[Stored data]
---

theorem execCollQuery_fr {X : Nat} {s0 : State} {a0 : ℕ} {a1 : Bytes} {s : State} (h : Fr X s0 s) (hX : Sub 0x3c00d970004ec0 X) {t : State}
    (ht : execCollQuery a0 a1 s = .next t) : Fr X s0 t := by
  unfold execCollQuery at ht
  obtain rfl := Host.Outcome.next.inj ht
  repeat' first
    | with_reducible assumption
    | ((with_reducible apply hX.after); exact rfl)
    | with_reducible apply State.inPool_fr
    | with_reducible apply State.rxDatagram_fr
    | with_reducible apply State.rxCtrl_fr
    | (intro x)

theorem execCollGone_fr {X : Nat} {s0 : State} {a0 : ℕ} {a1 : Bytes} {s : State} (h : Fr X s0 s) (hX : Sub 0x3c00d970004ec0 X) {t : State}
    (ht : execCollGone a0 a1 s = .next t) : Fr X s0 t := by
  unfold execCollGone at ht
  obtain rfl := Host.Outcome.next.inj ht
  repeat' first
    | with_reducible assumption
    | ((with_reducible apply hX.after); exact rfl)
    | with_reducible apply State.inPool_fr
    | with_reducible apply State.rxDatagram_fr
    | with_reducible apply State.rxCtrl_fr
    | (intro x)

theorem execQueryTimer_fr {X : Nat} {s0 : State} {a0 : ℕ} {a1 : ℕ} {a2 : ℕ} {s : State} (h : Fr X s0 s) (hX : Sub 0x3c00d970000cc0 X) {t : State}
    (ht : execQueryTimer a0 a1 a2 s = .next t) : Fr X s0 t := by
  unfold execQueryTimer at ht
  obtain rfl := Host.Outcome.next.inj ht
  repeat' first
    | with_reducible assumption
    | with_reducible apply State.inPool_fr
    | with_reducible apply State.queryTimer_fr
    | (intro x)

theorem execSpillDone_fr {X : Nat} {s0 : State} {a0 : ℕ} {a1 : ℕ} {a2 : ℕ} {s : State} (h : Fr X s0 s) (hX : Sub 0x3c00d970000cc0 X) {t : State}
    (ht : execSpillDone a0 a1 a2 s = .next t) : Fr X s0 t := by
  unfold execSpillDone at ht
  obtain rfl := Host.Outcome.next.inj ht
  repeat' first
    | with_reducible assumption
    | with_reducible apply State.inPool_fr
    | with_reducible apply State.spillDone_fr
    | (intro x)

theorem execRestoreDone_fr {X : Nat} {s0 : State} {a0 : ℕ} {a1 : ℕ} {a2 : ℕ} {a3 : MemRead} {s : State} (h : Fr X s0 s) (hX : Sub 0x3c10d970000cd0 X) {t : State}
    (ht : execRestoreDone a0 a1 a2 a3 s = .next t) : Fr X s0 t := by
  unfold execRestoreDone at ht
  obtain rfl := Host.Outcome.next.inj ht
  repeat' first
    | with_reducible assumption
    | ((with_reducible apply hX.after); exact rfl)
    | with_reducible apply State.inPool_fr
    | with_reducible apply State.restoreDone_fr
    | (intro x)

theorem execCollAllreduce_fr {X : Nat} {s0 : State} {a0 : OpKey} {s : State} (h : Fr X s0 s) (hX : Sub 0x3c00d970000cc0 X) {t : State}
    (ht : execCollAllreduce a0 s = .next t) : Fr X s0 t := by
  unfold execCollAllreduce at ht
  obtain rfl := Host.Outcome.next.inj ht
  repeat' first
    | with_reducible assumption
    | ((with_reducible apply hX.after); exact rfl)
    | with_reducible apply State.pooled_fr
    | with_reducible apply State.collCode_fr
    | with_reducible apply State.collStart_fr
    | (intro x)

theorem execCollReduceScatter_fr {X : Nat} {s0 : State} {a0 : OpKey} {s : State} (h : Fr X s0 s) (hX : Sub 0x3c00d970000cc0 X) {t : State}
    (ht : execCollReduceScatter a0 s = .next t) : Fr X s0 t := by
  unfold execCollReduceScatter at ht
  obtain rfl := Host.Outcome.next.inj ht
  repeat' first
    | with_reducible assumption
    | ((with_reducible apply hX.after); exact rfl)
    | with_reducible apply State.pooled_fr
    | with_reducible apply State.collCode_fr
    | with_reducible apply State.collStart_fr
    | (intro x)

---

## Task item
Give the entries again, every one of them exactly.

## Solution to the exercise
theorem execCollQuery_fr {X : Nat} {s0 : State} {a0 : ℕ} {a1 : Bytes} {s : State} (h : Fr X s0 s) (hX : Sub 0x3c00d970004ec0 X) {t : State}
    (ht : execCollQuery a0 a1 s = .next t) : Fr X s0 t := by
  unfold execCollQuery at ht
  obtain rfl := Host.Outcome.next.inj ht
  repeat' first
    | with_reducible assumption
    | ((with_reducible apply hX.after); exact rfl)
    | with_reducible apply State.inPool_fr
    | with_reducible apply State.rxDatagram_fr
    | with_reducible apply State.rxCtrl_fr
    | (intro x)

theorem execCollGone_fr {X : Nat} {s0 : State} {a0 : ℕ} {a1 : Bytes} {s : State} (h : Fr X s0 s) (hX : Sub 0x3c00d970004ec0 X) {t : State}
    (ht : execCollGone a0 a1 s = .next t) : Fr X s0 t := by
  unfold execCollGone at ht
  obtain rfl := Host.Outcome.next.inj ht
  repeat' first
    | with_reducible assumption
    | ((with_reducible apply hX.after); exact rfl)
    | with_reducible apply State.inPool_fr
    | with_reducible apply State.rxDatagram_fr
    | with_reducible apply State.rxCtrl_fr
    | (intro x)

theorem execQueryTimer_fr {X : Nat} {s0 : State} {a0 : ℕ} {a1 : ℕ} {a2 : ℕ} {s : State} (h : Fr X s0 s) (hX : Sub 0x3c00d970000cc0 X) {t : State}
    (ht : execQueryTimer a0 a1 a2 s = .next t) : Fr X s0 t := by
  unfold execQueryTimer at ht
  obtain rfl := Host.Outcome.next.inj ht
  repeat' first
    | with_reducible assumption
    | with_reducible apply State.inPool_fr
    | with_reducible apply State.queryTimer_fr
    | (intro x)

theorem execSpillDone_fr {X : Nat} {s0 : State} {a0 : ℕ} {a1 : ℕ} {a2 : ℕ} {s : State} (h : Fr X s0 s) (hX : Sub 0x3c00d970000cc0 X) {t : State}
    (ht : execSpillDone a0 a1 a2 s = .next t) : Fr X s0 t := by
  unfold execSpillDone at ht
  obtain rfl := Host.Outcome.next.inj ht
  repeat' first
    | with_reducible assumption
    | with_reducible apply State.inPool_fr
    | with_reducible apply State.spillDone_fr
    | (intro x)

theorem execRestoreDone_fr {X : Nat} {s0 : State} {a0 : ℕ} {a1 : ℕ} {a2 : ℕ} {a3 : MemRead} {s : State} (h : Fr X s0 s) (hX : Sub 0x3c10d970000cd0 X) {t : State}
    (ht : execRestoreDone a0 a1 a2 a3 s = .next t) : Fr X s0 t := by
  unfold execRestoreDone at ht
  obtain rfl := Host.Outcome.next.inj ht
  repeat' first
    | with_reducible assumption
    | ((with_reducible apply hX.after); exact rfl)
    | with_reducible apply State.inPool_fr
    | with_reducible apply State.restoreDone_fr
    | (intro x)

theorem execCollAllreduce_fr {X : Nat} {s0 : State} {a0 : OpKey} {s : State} (h : Fr X s0 s) (hX : Sub 0x3c00d970000cc0 X) {t : State}
    (ht : execCollAllreduce a0 s = .next t) : Fr X s0 t := by
  unfold execCollAllreduce at ht
  obtain rfl := Host.Outcome.next.inj ht
  repeat' first
    | with_reducible assumption
    | ((with_reducible apply hX.after); exact rfl)
    | with_reducible apply State.pooled_fr
    | with_reducible apply State.collCode_fr
    | with_reducible apply State.collStart_fr
    | (intro x)

theorem execCollReduceScatter_fr {X : Nat} {s0 : State} {a0 : OpKey} {s : State} (h : Fr X s0 s) (hX : Sub 0x3c00d970000cc0 X) {t : State}
    (ht : execCollReduceScatter a0 s = .next t) : Fr X s0 t := by
  unfold execCollReduceScatter at ht
  obtain rfl := Host.Outcome.next.inj ht
  repeat' first
    | with_reducible assumption
    | ((with_reducible apply hX.after); exact rfl)
    | with_reducible apply State.pooled_fr
    | with_reducible apply State.collCode_fr
    | with_reducible apply State.collStart_fr
    | (intro x)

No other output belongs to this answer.